Which of the lines below contain the string "settleTime"? Pull each one out of the data.

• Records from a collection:

------

-- ==== Sys2Proof/Machine/Tuner.lean ====
section
/-! DEFINITION. The tuner link (R104-R111), the deviation of a measured vector from its reference (R112, R113), and the search for the best
code (R115-R118). -/

namespace Sys2Proof.Machine

/-! ### The link (R104-R108) -/

/-- Whether a template verifies. -/
def State.verifies (s : State) (n : Nat) : Bool := s.flag (Reg.TUN_TPL_CTRL (s.tplOf n)) Fld.TUN_TPL_CTRL_VERIFY

/-- SETTLE_US of port `n`. -/
def State.settleTime (s : State) (n : Nat) : Nat := s.fld (Reg.TUN_P_SEARCH n) Fld.TUN_P_SEARCH_SETTLE_US * usec

/-- The end of an operation of R109 begun now on port `n`. -/
def State.opEndOf (s : State) (n : Nat) : Nat :=
  s.time + (if s.verifies n then 2 * s.linkTime n else s.linkTime n) + s.settleTime n + 20 * usec

/-- Whether a measurement of a search on port `n` whose code change runs to `te` finds its idle gap (R94, R117): with PRIORITY 1 none is
needed, since PRO starts no frame. -/
def State.searchGap (s : State) (n te : Nat) : Bool :=
  (s.pt n).search.isNone || s.flag (Reg.TUN_P_MISMATCH n) Fld.TUN_P_MISMATCH_PRIORITY
    || s.gapAhead n (max (30 * usec) (te - s.time + 5 * usec))

/-- Whether the frame of port `n` may be sent now (R109): at once with the field off, else as a modulation under lock, a guard, keep-out, grant
and blank (R55, R73, R86), in an idle gap where a search asks for it. -/
def State.codeReady (s : State) (n : Nat) : Bool :=
  let x := s.pf n
  !x.carrier || (s.pt n).opEnd.isSome
    || (decide (x.radio = .field) && decide (x.ramp = .none) && x.txEnd.isNone && x.window.isNone && x.guardEnd.isNone && (s.pp n).xch.isNone
      && s.airFree n (s.opEndOf n) 0 && s.searchGap n (s.opEndOf n))

/-- The head of the link's queue started where it waits and may start (R108, R111). -/
def State.kickLink (s : State) : State :=
  match s.tun.link with
  | [] => s
  | q :: t =>
    if q.ends.isSome || s.saf.safe || !s.codeReady q.port then s
    else
      let s1 := { s with tun := { s.tun with link := { q with ends := some (s.time + s.linkTime q.port) } :: t
                                             sent := s.tunerFrame q.port q.isRead q.code } }
      if (s.pf q.port).carrier && (s.pt q.port).opEnd.isNone then
        (((s1.endDeferral q.port).modF q.port fun x => { x with radio := .cal }).modT q.port fun x =>
          { x with opEnd := some (s.opEndOf q.port) })
      else s1

/-- A request put in its place (R108): in the order in which they were made, those of one cycle lower port first. -/
def putReq (q : LinkReq) : List LinkReq → List LinkReq
  | [] => [q]
  | x :: t =>
    if x.ends.isNone ∧ x.asked / cycle = q.asked / cycle ∧ q.port < x.port then q :: x :: t else x :: putReq q t

/-- A frame that has begun in this very cycle put back for one of a lower port requested in it (R108). -/
def State.yieldLink (s : State) (n : Nat) : State :=
  match s.tun.link with
  | q :: t =>
    if q.ends = some (s.time + s.linkTime q.port) ∧ q.asked / cycle = s.time / cycle ∧ n < q.port then
      let s1 := { s with tun := { s.tun with link := { q with ends := none } :: t } }
      if (s.pt q.port).opEnd.isSome then
        (s1.modT q.port fun x => { x with opEnd := none }).modF q.port fun x =>
          { x with radio := if x.radio = .cal then .field else x.radio, quietFrom := s.time }
      else s1
    else s
  | [] => s

/-- The code of port `n` is to be sent (R105, R108). -/
def State.sendCode (s : State) (n : Nat) : State :=
  if s.flag (Reg.TUN_P_TUNER n) Fld.TUN_P_TUNER_NONE then s
  else
    let s1 := s.yieldLink n
    let q : LinkReq := { asked := s.time, port := n, code := s.reg (Reg.TUN_P_CODE n), isRead := false, again := false, ends := none }
    ({ s1 with tun := { s1.tun with link := putReq q s1.tun.link } }).kickLink

/-- The frames of the head's port are sent: SETTLE_US runs (R109), the next request is served. -/
def State.linkDone (s : State) (n : Nat) : State :=
  (({ s with tun := { s.tun with link := s.tun.link.tail } }).modT n fun x =>
    { x with settleEnd := some (s.time + s.settleTime n) }).kickLink

/-- Whether the code bits that a tuner returned are those of the frame (R107). -/
def State.codesAgree (s : State) (n : Nat) (code got : Word) : Bool :=
  let t := s.tplOf n
  let w := s.tunerFrame n false code
  decide ((s.fieldA t).get got = (s.fieldA t).get w) && decide ((s.fieldB t).get got = (s.fieldB t).get w)

/-! ### Deviation (R112, R113) -/

/-- The two signed parts of a vector register. -/
def vecI (w : Word) : Int := signed 16 (Fld.TUN_P_VEC_I.get w)
def vecQ (w : Word) : Int := signed 16 (Fld.TUN_P_VEC_Q.get w)

/-- The square of the magnitude of a vector. -/
def vecSq (w : Word) : Nat := (vecI w * vecI w + vecQ w * vecQ w).toNat

/-- Whether one vector exceeds another, given by the squares of their magnitudes, by more than `thr` tenths of a dB:
20·log10(|V| / |R|) > thr / 10, that is (|V|²)^100 > (|R|²)^100 × 10^thr. -/
def above (a b thr : Nat) : Bool := decide (b ^ 100 * 10 ^ thr < a ^ 100)

/-- The deviation of magnitude in tenths of a dB, to the nearest, for a vector above its reference; at most 127. -/
def tenthsAbove (a b : Nat) : Nat :=
  let p := a ^ 200
  let q := b ^ 200
  ((List.range 127).filter fun j => decide (q * 10 ^ (2 * j + 1) ≤ p)).length

/-- Cosine and sine of `k` half degrees, times 10^60. -/
def halfDegrees : Nat → Int × Int
  | 0 => (10 ^ 60, 0)
  | k + 1 =>
    let v := halfDegrees k
    let c : Int := 999961923064171288737355164826983327055083217249295874267596
    let d : Int := 8726535498373934964888213973584423034027667688047014652532
    ((v.1 * c - v.2 * d) / 10 ^ 60, (v.2 * c + v.1 * d) / 10 ^ 60)

/-- V times the conjugate of R: its argument is the phase deviation. -/
def turn (v r : Word) : Int × Int := (vecI v * vecI r + vecQ v * vecQ r, vecQ v * vecI r - vecI v * vecQ r)

/-- Whether the absolute argument of a vector exceeds `k` half degrees. Differences below 10^-55 of the vector count as none. -/
def beyondHalf (t : Int × Int) (k : Nat) : Bool :=
  let h := halfDegrees k
  decide (((t.1.natAbs + t.2.natAbs) * 10 ^ 5 : Nat) < (t.2.natAbs : Int) * h.1 - t.1 * h.2)

/-- The absolute argument in degrees, to the nearest, at most 127. -/
def degrees (t : Int × Int) : Nat := ((List.range 127).filter fun j => beyondHalf t (2 * j + 1)).length

/-- Whether REF of port `n` is set (R112). -/
def State.hasRef (s : State) (n : Nat) : Bool := decide (s.reg (Reg.TUN_P_REF n) ≠ 0)

/-- Whether a measurement of port `n` is beyond threshold (R113). -/
def State.beyond (s : State) (n : Nat) (v : Word) : Bool :=
  let r := s.reg (Reg.TUN_P_REF n)
  let m := s.fld (Reg.TUN_P_MISMATCH n) Fld.TUN_P_MISMATCH_MAG_THR
  s.hasRef n && (above (vecSq v) (vecSq r) m || above (vecSq r) (vecSq v) m
    || beyondHalf (turn v r) (2 * s.fld (Reg.TUN_P_MISMATCH n) Fld.TUN_P_MISMATCH_PH_THR))

/-- DEV_MAG and DEV_PH of a measurement (R131). The argument of a vector of 0 is not stated: a free value. -/
def State.putDev (s : State) (n : Nat) (v : Word) : State :=
  let r := s.reg (Reg.TUN_P_REF n)
  let a := vecSq v
  let b := vecSq r
  let mag : Int := if b ≤ a then tenthsAbove a b else -(tenthsAbove b a : Nat)
  let t := turn v r
  let f := s.takeFreeWord
  let ph := if a = 0 then f.2.toNat else unsigned 8 (if t.2 < 0 then -(degrees t : Nat) else degrees t)
  let s1 := if a = 0 then f.1 else s
  (s1.setFld (Reg.TUN_P_STATUS n) Fld.TUN_P_STATUS_DEV_MAG (unsigned 8 mag)).setFld (Reg.TUN_P_STATUS n) Fld.TUN_P_STATUS_DEV_PH ph

/-! ### Searches (R115-R118) -/

/-- The square of |V - REF| (R115). -/
def distance (v r : Word) : Nat := ((vecI v - vecI r) * (vecI v - vecI r) + (vecQ v - vecQ r) * (vecQ v - vecQ r)).toNat

/-- D squared of a code already measured. -/
def Search.dOf (x : Search) (c : Nat) : Option Nat := (x.known.find? fun p => p.1 = c).map fun p => p.2

/-- One iteration judged (R115): a move to the better of the candidates that are measured, or the step halved. -/
def Search.judge (x : Search) (w : Nat) : Search :=
  let up := if x.code + x.step < 2 ^ w then (x.dOf (x.code + x.step)).map fun d => (x.code + x.step, d) else none
  let dn := if x.step ≤ x.code then (x.dOf (x.code - x.step)).map fun d => (x.code - x.step, d) else none
  let best := match up, dn with
    | some u, some d => if u.2 < d.2 then some u else some d
    | some u, none => some u
    | none, d => d
  match best, x.dOf x.code with
  | some b, some d => if b.2 < d then { x with code := b.1, mid := false } else { x with step := x.step / 2, mid := false }
  | _, _ => { x with step := x.step / 2, mid := false }

/-- The search of an axis of width `w` carried on to the next code to be measured, `trying`, or to its end, `trying` none (R115, R116). -/
def Search.pick : Nat → Nat → Nat → Search → Search
  | 0, _, _, x => { x with trying := none }
  | k + 1, w, limit, x =>
    if x.step = 0 then { x with trying := none }
    else if limit ≤ x.count then (if x.mid then { x.judge w with trying := none } else { x with trying := none })
    else if decide (x.code + x.step < 2 ^ w) && (x.dOf (x.code + x.step)).isNone then { x with trying := some (x.code + x.step), mid := true }
    else if decide (x.step ≤ x.code) && (x.dOf (x.code - x.step)).isNone then { x with trying := some (x.code - x.step), mid := true }
    else Search.pick k w limit (x.judge w)

/-- The code field of an axis. -/
def axisField (axis : Nat) : Field := if axis = 0 then Fld.TUN_P_CODE_CODE_A else Fld.TUN_P_CODE_CODE_B

/-- The width of an axis on port `n`. -/
def State.axisWidth (s : State) (n axis : Nat) : Nat := if axis = 0 then (s.fieldA (s.tplOf n)).width else (s.fieldB (s.tplOf n)).width

/-- A code of one axis brought into force on port `n` (R109). -/
def State.tryCode (s : State) (n axis c : Nat) : State := (s.setFld (Reg.TUN_P_CODE n) (axisField axis) c).sendCode n

/-- The search of port `n` begun (R115): the code in force is measured first. On a port with TUNER.NONE 1, on which R115 is silent, it runs
without a frame and its moves stand in CODE alone (DESIGN CHOICE, log 74). -/
def State.beginSearch (s : State) (n : Nat) : State :=
  if (s.pt n).search.isSome || !((decide ((s.pf n).radio = .field)) || decide ((s.pf n).radio = .cal)) then s
  else
    let axes := s.fld (Reg.TUN_P_SEARCH n) Fld.TUN_P_SEARCH_AXES
    let axis := if axes = 2 then 1 else 0
    let c := s.fld (Reg.TUN_P_CODE n) (axisField axis)
    let x : Search := { axis := axis, both := decide (axes = 3), step := s.fld (Reg.TUN_P_SEARCH n) Fld.TUN_P_SEARCH_STEP_INIT, code := c, known := [],
                        count := 0, trying := some c, mid := false, lastI := 0, lastQ := 0 }
    ((s.setFld (Reg.TUN_P_STATUS n) Fld.TUN_P_STATUS_SEARCHING 1).modT n fun y => { y with search := some x }).sendCode n

/-- The search of port `n` is over; the best code so far is in force. -/
def State.closeSearch (s : State) (n : Nat) (x : Search) : State :=
  let s1 := (s.setFld (Reg.TUN_P_STATUS n) Fld.TUN_P_STATUS_SEARCHING 0).modT n fun y => { y with search := none }
  if s1.fld (Reg.TUN_P_CODE n) (axisField x.axis) = x.code then s1 else s1.tryCode n x.axis x.code

/-- The best code of the axis measured so far (R129): that in force unless one is nearer to REF. -/
def Search.best (x : Search) : Nat :=
  match x.dOf x.code with
  | none => x.code
  | some d => (x.known.foldl (fun (b : Nat × Nat) p => if p.2 < b.2 then p else b) (x.code, d)).1

/-- A search abandoned as its port leaves the reader role (R129): with the best code so far in force. -/
def State.abandonSearch (s : State) (n : Nat) : State :=
  match (s.pt n).search with
  | some x => (s.closeSearch n { x with code := x.best }).post 0x3004 .top 0
  | none => s

/-- What the end of a search reports (R118). -/
def State.endSearch (t : State) (n : Nat) (z : Search) : State :=
  let v : Word := packF [(Fld.TUN_P_VEC_I, unsigned 16 z.lastI), (Fld.TUN_P_VEC_Q, unsigned 16 z.lastQ)]
  if t.beyond n v then (t.stick (Reg.TUN_P_STATUS n) Fld.TUN_P_STATUS_RETUNE_FAIL).post 0x3003 .heart 0
  else t.post 0x3002 .top 0

/-- The search of port `n` carried on after a measurement (R115-R118). -/
def State.searchOn (s : State) (n : Nat) (x : Search) : State :=
  let limit := s.fld (Reg.TUN_P_SEARCH n) Fld.TUN_P_SEARCH_SEARCH_MAX
  let y := x.pick 1024 (s.axisWidth n x.axis) limit
  match y.trying with
  | some c => (s.modT n fun t => { t with search := some y }).tryCode n y.axis c
  | none =>
    if y.both && decide (y.axis = 0) then
      let b := s.fld (Reg.TUN_P_CODE n) Fld.TUN_P_CODE_CODE_B
      let z := { y with axis := 1, both := false, code := b, known := ((y.dOf y.code).map fun d => (b, d)).toList, mid := false
                        step := s.fld (Reg.TUN_P_SEARCH n) Fld.TUN_P_SEARCH_STEP_INIT }
      let u := z.pick 1024 (s.axisWidth n 1) limit
      let s1 := s.setFld (Reg.TUN_P_CODE n) Fld.TUN_P_CODE_CODE_A y.code
      match u.trying with
      | some c => (s1.modT n fun t => { t with search := some u }).tryCode n 1 c
      | none => ((s1.closeSearch n u).sendCode n).endSearch n u
    else (s.closeSearch n y).endSearch n y

/-! ### Measurements (R102, R113-R115) -/

/-- A measured vector of port `n` (R102, R113, R114): reported, stored as REF where asked for, judged. A mismatch may start a search, at the
moment at which it is set and not later, when AUTO_RETUNE is set or RETUNE_FAIL cleared (DESIGN CHOICE, log 74). -/
def State.measuredVec (s : State) (n : Nat) (v : Word) : State :=
  let ref := (s.pt n).refNext
  let s0 := (s.setReg (Reg.TUN_P_VEC n) v).modT n fun x => { x with refNext := false, measNext := false, measAt := s.time }
  let s1 := if ref then s0.setReg (Reg.TUN_P_REF n) v else s0
  if !s1.hasRef n then s1
  else
    let a := Reg.TUN_P_STATUS n
    let s2 := s1.putDev n v
    if s2.beyond n v then
      let k := min 7 (s2.fld a Fld.TUN_P_STATUS_MISS_RUN + 1)
      let s3 := s2.setFld a Fld.TUN_P_STATUS_MISS_RUN k
      if s3.fld (Reg.TUN_P_MISMATCH n) Fld.TUN_P_MISMATCH_MISS_COUNT ≤ k ∧ s3.fld a Fld.TUN_P_STATUS_MISMATCH = 0 then
        let s4 := ((s3.setFld a Fld.TUN_P_STATUS_MISMATCH 1).stickBit Reg.TUN_MISMATCH_STATUS Fld.TUN_MISMATCH_STATUS_MISMATCH n).post
          0x3001 .heart 0
        if s4.flag (Reg.TUN_P_MISMATCH n) Fld.TUN_P_MISMATCH_AUTO_RETUNE && !s4.flag a Fld.TUN_P_STATUS_RETUNE_FAIL then s4.beginSearch n else s4
      else s3
    else (s2.setFld a Fld.TUN_P_STATUS_MISS_RUN 0).setFld a Fld.TUN_P_STATUS_MISMATCH 0

end Sys2Proof.Machine
end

------

• EXERCISE OUTPUT:
def State.settleTime (s : State) (n : Nat) : Nat := s.fld (Reg.TUN_P_SEARCH n) Fld.TUN_P_SEARCH_SETTLE_US * usec
  s.time + (if s.verifies n then 2 * s.linkTime n else s.linkTime n) + s.settleTime n + 20 * usec
    { x with settleEnd := some (s.time + s.settleTime n) }).kickLink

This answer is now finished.